The ENSG00000156738 example

Here I take one data-set and use narratives to work all the way to the point we get CAVIAR and susie results. Hopefully this transparent process will help us pin-pointing the problem.

Load data first:

In [6]:
name = 'ENSG00000156738'
prefix = paste0("/tmp/", name, '_CAVIAR')
In [7]:
dat = dscrutils:::read_dsc('../data/liter_data_49_summarize_ld_1_lm_less_1.pkl')$data

Data preparation

In [8]:
names(dat)
  1. 'X'
  2. 'y'
  3. 'Z'
  4. 'chrom'
  5. 'pos'
  6. 'true_coef'
  7. 'residual_variance'
  8. 'Y'
  9. 'allele_freq'
  10. 'V'
In [9]:
dim(dat$X)
  1. 574
  2. 1001

The data has two response variables. We will focus on Y[,1]:

In [10]:
dim(dat$Y)
  1. 574
  2. 2

The true signal is 816.

In [11]:
which(dat$true_coef[,1] != 0)
816

Now output LD and summary stats for CAVIAR

In [12]:
r = cor(dat$X)
write.table(r,paste0(prefix, '.ld'),quote=F,col.names=F,row.names=F)
In [13]:
source('modules/regression.R')
source('modules/fit_caviar.R')
res = mm_regression(as.matrix(dat$X), as.matrix(dat$Y))
z_score = res[1,,]/res[2,,]
cfg = write_caviar_sumstats(z_score, prefix)

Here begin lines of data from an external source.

-- ==== Sys2Proof/Certificates/Slice0/Obligations.lean ====
section
/-! DEFINITION. The statements for the provers: the block's step, its invariant and its frames; then, family by family, what each
command does. A statement that rests on a choice of the model says so and names the log entry. -/

open Sys2Proof Sys2Proof.Machine

/-! The step, the state at reset, the invariant, the frames. -/

/-- A step on a state whose queue is not empty is the meaning of the command at its front, with the queue's rest. -/
def Obligations.StepRunsTheFrontCommand : Prop :=
  ∀ (s : State) (c : Instr) (rest : List Instr), s.pending = c :: rest → step s = exec c { s with pending := rest }

/-- The model's choice (log entry 1): a step on an empty queue is one keeper tick. WAKE_TIMER counts down by one and its expiry, at
the step from 1 to 0, is noted once (16 R385); a timer at 0 stands, and nothing else changes but the model's count of ticks. -/
def Obligations.EmptyQueueStepCountsTheWakeTimer : Prop :=
  ∀ s : State, s.pending = [] → ∃ t, step s = .next t ∧
    t = { s with block := { s.block with ticks := s.block.ticks + 1 }, central := t.central } ∧
    (s.central.wakeTimer = 0 → t.central = s.central) ∧
    (s.central.wakeTimer ≠ 0 →
      t.central = { s.central with wakeTimer := s.central.wakeTimer - 1,
                                   timerFired := s.central.timerFired || s.central.wakeTimer == 1 })

/-- The registers that the spec gives a reset value, in the state at reset: the power registers of spans and of the central domain
(16 R384, R385), the pacers (12 R292), the interrupt enables of every unit (17 R401), the keeper page's LOCKSTEP_OK (20 R463), the
set-up registers of the administrative queues (20 R466), no queue, no key, and every channel FREE. -/
def Obligations.ResetGivesTheSpecsRegisterValues : Prop :=
  (∀ n < 40, (State.reset.span n).sleepDwell = 3125 ∧ (State.reset.span n).deepDwell = 0 ∧ (State.reset.span n).lastRefuser = 0xFF ∧
    (State.reset.span n).deepEnable = false ∧ (State.reset.span n).refused = 0 ∧ (State.reset.span n).aborted = 0) ∧
  (State.reset.central.power = .run ∧ State.reset.central.deepEnable = false ∧ State.reset.central.lastRefuser = 0xFF ∧
    State.reset.central.dwell = 0 ∧ State.reset.central.wakeCause = 0 ∧ State.reset.central.wakeTimer = 0) ∧
  (∀ p < 8, (State.reset.pacer p).stopped = false ∧ (State.reset.pacer p).cause = 0) ∧
  (∀ u < 96, ∀ b < 16, (State.reset.unit u).irqEn.getLsbD b = (bitOf (presentMask u) b && decide (b ≠ 0))) ∧
  State.reset.keeper.lockstepOk = true ∧
  (∀ p < 9, (State.reset.part p).aq.busy = false ∧ (State.reset.part p).aq.code = 0 ∧ (State.reset.part p).aq.ring = 0) ∧
  State.reset.queues = [] ∧ State.reset.jobs = [] ∧ State.reset.tables.keys = [] ∧
  (∀ c < 64, (State.reset.chan c).state = .free) ∧ State.reset.block.phase = .held ∧ State.reset.pending = []

/-- The invariant of Safety holds at reset. -/
def Obligations.ResetMeetsTheInvariant : Prop := Inv State.reset

/-- Every step keeps the invariant: the memories and the profile image stay in canonical form, at most 64 doorbells stand captured
(16 R375), and no partition, span, channel, pacer, unit, quadrant or incident entry appears or vanishes. -/
def Obligations.EveryStepKeepsTheInvariant : Prop :=
  ∀ s t : State, Inv s → step s = .next t → Inv t

/-- Every command on every state answers a next state, and leaves the queue of waiting commands alone. -/
def Obligations.EveryCommandAnswersANextState : Prop :=
  ∀ (c : Instr) (s : State), ∃ t, exec c s = .next t ∧ t.pending = s.pending

/-- The frame of every command: it changes no part of the state but those that `touched` lists for it. -/
def Obligations.CommandsChangeOnlyWhatTheyTouch : Prop :=
  ∀ (c : Instr) (s t : State), exec c s = .next t → Only (touched c) s t

/-- A byte written reads back, and every other byte reads as before, also where ranges are undefined; a range zeroed reads zero. A write
that reaches its target takes each of its bits there, at the keys of the bytes it names, and changes no other bit of any memory (02 R67,
19 R429); a write issued to ports other than the host's changes no byte until it is answered (02 R71). -/
def Obligations.StoreReadsBackWhatWasWritten : Prop :=
  (∀ (s : State) (own : Owner) (bs : List WByte) (poison : List Nat) (k : Nat), Memory.wf s.store →
    (s.landBytes own bs poison).store.get k = bs.foldl (fun o b => if b.key = k then
      BitVec.ofNat 8 (Nat.lor (o.toNat - Nat.land o.toNat b.mask) b.val) else o) (s.store.get k)) ∧
  (∀ (s : State) (own : Owner) (part route : Nat) (bs : List State.Put8) (poison : List Nat) (span : Option Nat),
    (∀ x ∈ bs, ∃ p, s.portOf x.target = some p ∧ p ≠ .host) → (s.issueElems own part route bs poison span).store = s.store) ∧
  ∀ st : Store, Memory.wf st →
    (∀ (k : Nat) (b : Byte), (st.put k b).get k = b ∧ ∀ i, i ≠ k → (st.put k b).get i = st.get i) ∧
    (∀ (l : List (Nat × Byte)) (k : Nat), k ∉ l.map (·.1) → (st.writeAll l).get k = st.get k) ∧
    (∀ base len k, (base ≤ k ∧ k < base + len → (st.zero base len).get k = 0) ∧
      (¬(base ≤ k ∧ k < base + len) → (st.zero base len).get k = st.get k))

/-! Rings, doorbells and completions (03, 16 R375). -/

/-- A doorbell within the rules of 03 R84: the tail moves forward, the entries from the old tail on are pending, LAST_DOORBELL
is the tail written, and every other queue stands; a tail that repeats or trails the accepted tail changes LAST_DOORBELL only. -/
def Obligations.DoorbellWithinTheRulesIsAccepted : Prop :=
  ∀ (s : State) (off : Nat) (v : Word32) (x : Queue), s.bellWrite off 4 = some x → s.centralAsleep = false → x.state ≠ .error →
    x.lost = false → (v - x.head).toNat ≠ 0 → (v - x.head).toNat ≤ 2 ^ x.log2 →
    ((x.tail - x.head).toNat < (v - x.head).toNat →
      (∀ e ∈ x.open_, ¬ (e + BitVec.ofNat 32 (2 ^ x.log2) - x.tail).toNat < (v - x.tail).toNat) →
      ∃ t, exec (.doorbell off 4 v) s = .next t ∧
        t.queue? x.qid = some { x with lastDb := v, tail := v, open_ := x.open_ ++ State.indicesTo x.tail v } ∧
        (∀ q, q ≠ x.qid → t.queue? q = s.queue? q) ∧
        t = { s with queues := t.queues, spans := t.spans, central := t.central }) ∧
    ((v - x.head).toNat ≤ (x.tail - x.head).toNat →
      exec (.doorbell off 4 v) s = .next (s.modQueue x.qid fun y => { y with lastDb := v }))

show the top z-scores as is

In [14]:
max10 = head(order(abs(z_score[,1]), decreasing = T),10)
max10
  1. 816
  2. 769
  3. 770
  4. 771
  5. 791
  6. 796
  7. 797
  8. 798
  9. 814
  10. 776
In [15]:
z_score[max10]
  1. -176.56604706574
  2. -163.004840205237
  3. -163.004840205237
  4. -163.004840205237
  5. -163.004840205237
  6. -163.004840205237
  7. -163.004840205237
  8. -163.004840205237
  9. -163.004840205237
  10. -159.404561188874

CAVIAR

Now run CAVIAR, with prior 0.001 for 1 effect in 1000.

In [16]:
cmd = paste("CAVIAR", "-z", cfg$z, "-l", paste0(prefix, ".ld"), "-o", prefix, "-g 0.001")
dscrutils:::run_cmd(cmd)
0
In [17]:
log <- readLines(cfg$log)
library(dplyr)
library(magrittr)
# read output tables
snp <- read.delim(cfg$post)  
stopifnot(ncol(snp) == 3)
names(snp) <- c("snp", "snp_prob_set", "snp_prob")
snp$snp <- as.character(snp$snp)
snp <- rank_snp(snp)

# `set` of snps
set <- readLines(cfg$set)
set_ordered <- left_join(data_frame(snp = set), snp, by = "snp") %>% 
arrange(rank) %$% snp
Attaching package: ‘dplyr’
The following objects are masked from ‘package:stats’:

    filter, lag
The following objects are masked from ‘package:base’:

    intersect, setdiff, setequal, union
In [18]:
set_ordered
  1. '816'
  2. '950'
  3. '925'
In [19]:
head(snp, 15)
ranksnpsnp_probsnp_prob_cumsumsnp_prob_set
1 816 1.00000e+000.5000000 5.00000e-01
2 950 6.37421e-010.8187105 3.18711e-01
3 925 3.62579e-011.0000000 1.81289e-01
4 906 4.48000e-091.0000000 2.24000e-09
5 902 1.91918e-091.0000000 9.59592e-10
6 911 1.11758e-141.0000000 5.58791e-15
7 860 2.82036e-171.0000000 1.41018e-17
8 875 8.75390e-191.0000000 4.37695e-19
9 647 3.42789e-191.0000000 1.71394e-19
10 837 1.29764e-191.0000000 6.48822e-20
11 879 2.48016e-221.0000000 1.24008e-22
12 898 1.64572e-231.0000000 8.22860e-24
13 890 3.47679e-321.0000000 1.73839e-32
14 954 8.88897e-391.0000000 4.44449e-39
15 892 9.10015e-651.0000000 4.55008e-65

So here CAVIAR reports one set that contains one causal variant 816. Notice:

  • The ordering is largely consistent with ordering of z-scores.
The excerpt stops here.